There has been much interest in identification of genetic determinants of fibrinogen levels. Inconsistent results, however, have been reported in the literature. For example, Hamsten et al. [9] reported that additive genetic factors explain 51% of the total variance. Livshits et al. [10] suggested that fibrinogen levels are in Mendelian transmission and co-dominant alleles at a major gene locus account for 39% of the total variance. Less impressive heritabilities, 27% and 30%, respectively, were reported in Berg and Kierulf [11] and Reed et al. [12].

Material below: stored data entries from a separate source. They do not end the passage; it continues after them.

/-- CREATE, START, SUSPEND, RESUME and ACK: the states in which each is carried out, and its effect; in any other state
CTX_ERR is 1 and nothing else differs. -/
def CommandSays : Prop :=
  ∀ (s : State) n, n < 4096 →
    let x := s.ctx n
    let refused : State := s.modCtx n fun x => { x with err := 1 }
    (x.state = 0 ∨ x.state = 6 → exec (.createCtx n) s = .next (s.putCtx n { Ctx.free with state := 1 })) ∧
    (x.state ≠ 0 → x.state ≠ 6 → exec (.createCtx n) s = .next refused) ∧
    (x.state = 1 → s.ready255 x → exec (.startCtx n) s =
      .next (s.modCtx n fun x => { x with state := 2, elogSeq := 0, err := 0 })) ∧
    (x.state = 1 → ¬ s.ready255 x → exec (.startCtx n) s = .next (s.modCtx n fun x => { x with err := 2 })) ∧
    (x.state ≠ 1 → exec (.startCtx n) s = .next refused) ∧
    (x.state = 2 → ∃ t, exec (.suspendCtx n) s = .next t ∧ t.ctx n = { x with state := 3, err := 0 } ∧ Stopped s t n ∧
      { t with ctxs := s.ctxs, strands := s.strands } = s) ∧
    (x.state ≠ 2 → exec (.suspendCtx n) s = .next refused) ∧
    ((x.state = 3 ∨ x.state = 4) ∧ nbits x.event.toNat 0 3 = 0 → ∃ (t : State), exec (.resumeCtx n) s = .next t ∧
      t.ctx n = { x with state := 2, err := 0, memfull := false, replay := x.replay || x.state == 4 } ∧
      t.strands = s.strands ∧ t.mem = s.mem ∧
      ∀ (d i : Nat) (p : Parked), (s.die d).parked[i]? = some p → (t.die d).parked[i]? =
        some (if p.ctx = n then { p with since := s.gtime, raised := false } else p)) ∧
    (¬ ((x.state = 3 ∨ x.state = 4) ∧ nbits x.event.toNat 0 3 = 0) → exec (.resumeCtx n) s = .next refused) ∧
    (1 ≤ x.state → x.state ≤ 4 → exec (.ackCtx n) s = .next (s.modCtx n fun x => { x with elovf := false, err := 0 })) ∧
    (x.state = 0 ∨ 4 < x.state → exec (.ackCtx n) s = .next refused)

/-- RETIRE (R256, R292, R304, R381, R402): the context is Retiring; its resident strands stop to be discarded, those that are saved
are no more, its kernels are Lost and list no seed record, its queues are closed and its batches are void. -/
def RetireSays : Prop :=
  ∀ (s : State) n, n < 4096 → tabAbove 0 s.strands = true →
    let x := s.ctx n
    (1 ≤ x.state → x.state ≤ 4 → ∃ t, exec (.retireCtx n) s = .next t ∧ (t.ctx n).state = 5 ∧ (t.ctx n).err = 0 ∧
      (t.ctx n).forming = [] ∧ (t.ctx n).batches = [] ∧ (t.ctx n).retries = [] ∧ (t.ctx n).parkedUnits = [] ∧
      (∀ kid k, t.kernel n kid = some k → k.state = 3 ∧ k.seeds = []) ∧
      (∀ id st, s.strand id = some st → st.ctx = n → st.loc = none → t.strand id = none) ∧
      (∀ id st, s.strand id = some st → st.ctx = n → st.resident = true → ∃ w, t.strand id = some w ∧ w.stop = true ∧
        w.doomed = true ∧ w.hold = none ∧ w.ahead = none) ∧
      (∀ id st, s.strand id = some st → st.ctx ≠ n → t.strand id = some st) ∧
      ∀ q, (s.queue q).owner = n → (s.queue q).state = 1 ∨ (s.queue q).state = 2 → (t.queue q).state = 3) ∧
    (x.state = 0 ∨ 4 < x.state → exec (.retireCtx n) s = .next (s.modCtx n fun x => { x with err := 1 }))

/-- CTX_RETIRED (R256, R292, R309): no translation, group or kernel of the context is left, and event RETIRED is set. -/
def RetiredSays : Prop :=
  ∀ (s : State) n, n < 4096 → (s.ctx n).state = 5 →
    (s.retired n = false → exec (.ctxRetired n) s = .next s) ∧
    (s.retired n = true → ∃ t, exec (.ctxRetired n) s = .next t ∧ (t.ctx n).state = 6 ∧ (t.ctx n).kernels = [] ∧
      (t.ctx n).event.getLsbD 4 = true ∧ (t.ctx n).spill = false ∧
      (∀ d c e, d < 3 → e ∈ (t.core d c).tlb → e.ctx ≠ n) ∧ (∀ d e, d < 3 → e ∈ (t.die d).nodeCache → e.ctx ≠ n) ∧
      ∀ d g, g ∈ (t.die d).groups → g.2.ctx ≠ n)

/-! Windows. -/

/-- CTX_CFG (R254): PRIV in Building only, the rest in Building and Suspended; else CTX_ERR is 1. -/
def CfgSays : Prop :=
  ∀ (s : State) n v, n < 4096 →
    let x := s.ctx n
    let w := v &&& 0x73#32
    (x.state = 1 ∨ x.state = 3 ∧ w.getLsbD 6 = x.cfg.getLsbD 6 →
      exec (.ctxCfgWrite n v) s = .next (s.modCtx n fun x => { x with cfg := w })) ∧
    (w ≠ x.cfg → x.state ≠ 1 → x.state ≠ 3 ∨ w.getLsbD 6 ≠ x.cfg.getLsbD 6 →
      exec (.ctxCfgWrite n v) s = .next (s.modCtx n fun x => { x with err := 1 }))

/-- EMB (R265): 0, or an aligned 32 MiB area of the die's own memory, while no context has SPILL set; any other write
changes nothing. -/
def EmbSays : Prop :=
  ∀ (s : State) d c (v : DWord),
    let good := v.toNat % 2 ^ 25 = 0 ∧
      (v = 0 ∨ homeDie v.toNat = d ∧ v.toNat % 2 ^ 44 + 2 ^ 25 ≤ s.advertised) ∧ ∀ e, e ∈ s.ctxs → e.2.spill = false
    (good → exec (.embWrite d c v) s = .next (s.modDie d fun x => { x with emb := upd x.emb c v })) ∧
    (¬ good → exec (.embWrite d c v) s = .next s)

/-- The first byte of a die's window and of a context's (R250). -/
def dieWindow (d : Nat) : Nat := 0x3F0000000000 + 0x1000000 * d
def ctxWindow (n : Nat) : Nat := 0x3F4000000000 + 0x1000 * n

/-- REGISTER_WRITE (R250 to R254, R303, R395, R464, R486): writes of a wrong size or place change nothing; commands act as their own
events; CTX_TVEC is written in Building, Suspended and Stopped, the other pointers in Building and Suspended, else CTX_ERR
is 1; CTX_EVENT and TILEEVT are cleared by ones. -/
def WindowSays : Prop :=
  (∀ (s : State) a n v, (n ≠ 4 ∧ n ≠ 8) ∨ a % n ≠ 0 ∨ a < 0x3F0000000000 → exec (.registerWrite a n v) s = .next s) ∧
  (∀ (s : State) n (v : DWord), n < 4096 →
    let at' := ctxWindow n
    let w := v.truncate 32
    let k := (s.ctx n).state
    let no : State := s.modCtx n fun x => { x with err := 1 }
    exec (.registerWrite (at' + 8) 4 1) s = exec (.createCtx n) s ∧
    exec (.registerWrite (at' + 8) 4 2) s = exec (.startCtx n) s ∧
    exec (.registerWrite (at' + 8) 4 3) s = exec (.suspendCtx n) s ∧
    exec (.registerWrite (at' + 8) 4 4) s = exec (.resumeCtx n) s ∧
    exec (.registerWrite (at' + 8) 4 5) s = exec (.retireCtx n) s ∧
    exec (.registerWrite (at' + 8) 4 6) s = exec (.ackCtx n) s ∧
    (w = 0 ∨ 6 < w.toNat → exec (.registerWrite (at' + 8) 4 v) s = .next (s.modCtx n fun x => { x with err := 2 })) ∧
    exec (.registerWrite (at' + 0x10) 4 v) s = exec (.ctxCfgWrite n w) s ∧
    (k = 1 ∨ k = 3 → exec (.registerWrite (at' + 0x18) 8 v) s = .next (s.modCtx n fun x => { x with root := v }) ∧
      exec (.registerWrite (at' + 0x28) 8 v) s = .next (s.modCtx n fun x => { x with save := v }) ∧
      exec (.registerWrite (at' + 0x30) 8 v) s = .next (s.modCtx n fun x => { x with elog := v }) ∧
      exec (.registerWrite (at' + 0x38) 8 v) s = .next (s.modCtx n fun x => { x with evtAddr := v }) ∧
      exec (.registerWrite (at' + 0x40) 4 v) s = .next (s.modCtx n fun x => { x with evtData := w }) ∧
      exec (.registerWrite (at' + 0x60) 8 v) s = .next (s.modCtx n fun x => { x with fbase := v })) ∧
    (k ≠ 1 → k ≠ 3 → exec (.registerWrite (at' + 0x18) 8 v) s = .next no ∧
      exec (.registerWrite (at' + 0x40) 4 v) s = .next no ∧ exec (.registerWrite (at' + 0x60) 8 v) s = .next no) ∧
    (k = 1 ∨ k = 3 ∨ k = 4 → exec (.registerWrite (at' + 0x20) 8 v) s = .next (s.modCtx n fun x => { x with tvec := v })) ∧
    exec (.registerWrite (at' + 0x48) 4 v) s = .next (s.modCtx n fun x => { x with event := x.event &&& ~~~w }) ∧
    exec (.registerWrite (at' + 0x70) 4 v) s = exec (.batchResolve n w) s ∧
    ∀ i, i < 8 → exec (.registerWrite (at' + 0x100 + 8 * i) 8 v) s = exec (.launchslotWrite n 0 i v) s) ∧
  (∀ (s : State) q i (v : DWord), q < 256 → i < 8 →
    exec (.registerWrite (dieWindow 0 + 0x800000 + 64 * q + 8 * i) 8 v) s = exec (.queueAppendWrite q 0 i v) s) ∧
  ∀ (s : State) d (v : DWord), d < 3 →
    let at' := dieWindow d
    let w := v.truncate 32
    exec (.registerWrite (at' + 0x8C4) 4 v) s = .next (s.modDie d fun x => { x with tileEvt := x.tileEvt &&& ~~~w }) ∧
    exec (.registerWrite (at' + 0x8C8) 8 v) s = .next (s.modDie d fun x => { x with tlevAddr := v }) ∧
    exec (.registerWrite (at' + 0x8D0) 4 v) s = .next (s.modDie d fun x => { x with tlevData := w }) ∧
    exec (.registerWrite (at' + 0xC04) 4 v) s = exec (.clkreqWrite d w) s ∧
    (∀ c, c < 16 → exec (.registerWrite (at' + 0x100 + 8 * c) 8 v) s = exec (.embWrite d c v) s) ∧
    exec (.registerWrite (at' + 0xA04) 4 1) s = exec (.enable d) s ∧
    exec (.registerWrite (at' + 0xA04) 4 2) s = exec (.disable d) s ∧
    (∀ p, p < 2 → exec (.registerWrite (at' + 0x600 + 32 * p + 4) 4 1) s = exec (.retrain d p) s) ∧
    ∀ r, r < 16 → exec (.registerWrite (at' + 0x300 + 32 * r + 0xC) 4 1) s = exec (.arm d r) s ∧
      exec (.registerWrite (at' + 0x300 + 32 * r + 0xC) 4 2) s = exec (.disarm d r) s

/-! Sweeps. -/

/-- SWEEP_RANGE and SWEEP_ALL (R395, R396): a well-formed write of CTX_INV asks for the sweep of a page of 4 KiB, 64 KiB, 2 MiB
or 1 GiB, or of all; a malformed one sets CTX_ERR to 2. -/
def SweepSays : Prop :=
  ∀ (s : State) n (v : DWord), n < 4096 →
    let a := v.toNat
    let sh := nth 12 [12, 16, 21, 30] (nbits a 2 2)
    let ok := a < 2 ^ 48 ∧ nbits a 6 6 = 0 ∧ a % 4 = 0
    let asked : State := s.modCtx n fun x => { x with
      sweeps := x.sweeps ++ [{ va := a / 2 ^ sh * 2 ^ sh, shift := sh, all := v.getLsbD 4, md := v.getLsbD 5 }] }
    let bad : State := s.modCtx n fun x => { x with err := 2 }
    (v.getLsbD 4 = false → (ok → exec (.sweepRange n v) s = .next asked) ∧ (¬ ok → exec (.sweepRange n v) s = .next bad) ∧
      exec (.sweepAll n v) s = .next s) ∧
    (v.getLsbD 4 = true → (ok → exec (.sweepAll n v) s = .next asked) ∧ (¬ ok → exec (.sweepAll n v) s = .next bad) ∧
      exec (.sweepRange n v) s = .next s)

It has been widely reported that common genetic variants in the β-fibrinogen gene on 4q28 are associated with variability in circulating levels of fibrinogen [13], [14], [15], [16], [17]. For example, the H2 allele of HindIII β-148 polymorphism was associated with elevated fibrinogen levels [17]. However, the proportion of genetic variability explained by any of these subunit variants is small to modest [13], [14], [15], [16], [17].
Genome-wide linkage analysis is a powerful tool for identifying chromosomal regions that may be linked to circulating levels of fibrinogen. As all human genes and their common variants are catalogued through the Human Genome project and related efforts, genome-wide linkage results will focus research by assigning a high priority to specific candidate genes to pursue for mutation screening and functional assays. There are limited data on candidate quantitative trait loci (QTLs), with the exception of chromosome 4 that are associated with regulation of circulating levels of fibrinogen in human populations. Few published genome-wide linkage data are available for fibrinogen. The availability of a 10 centimorgan (cM) density genome-wide scan, detailed information regarding traditional risk factors, as well as the genotypes of the HindIII β-148 polymorphism and circulating levels of fibrinogen in family members from a large number of pedigrees in the Framingham Heart Study provides a unique opportunity to conduct an analysis of genetic linkage for fibrinogen levels.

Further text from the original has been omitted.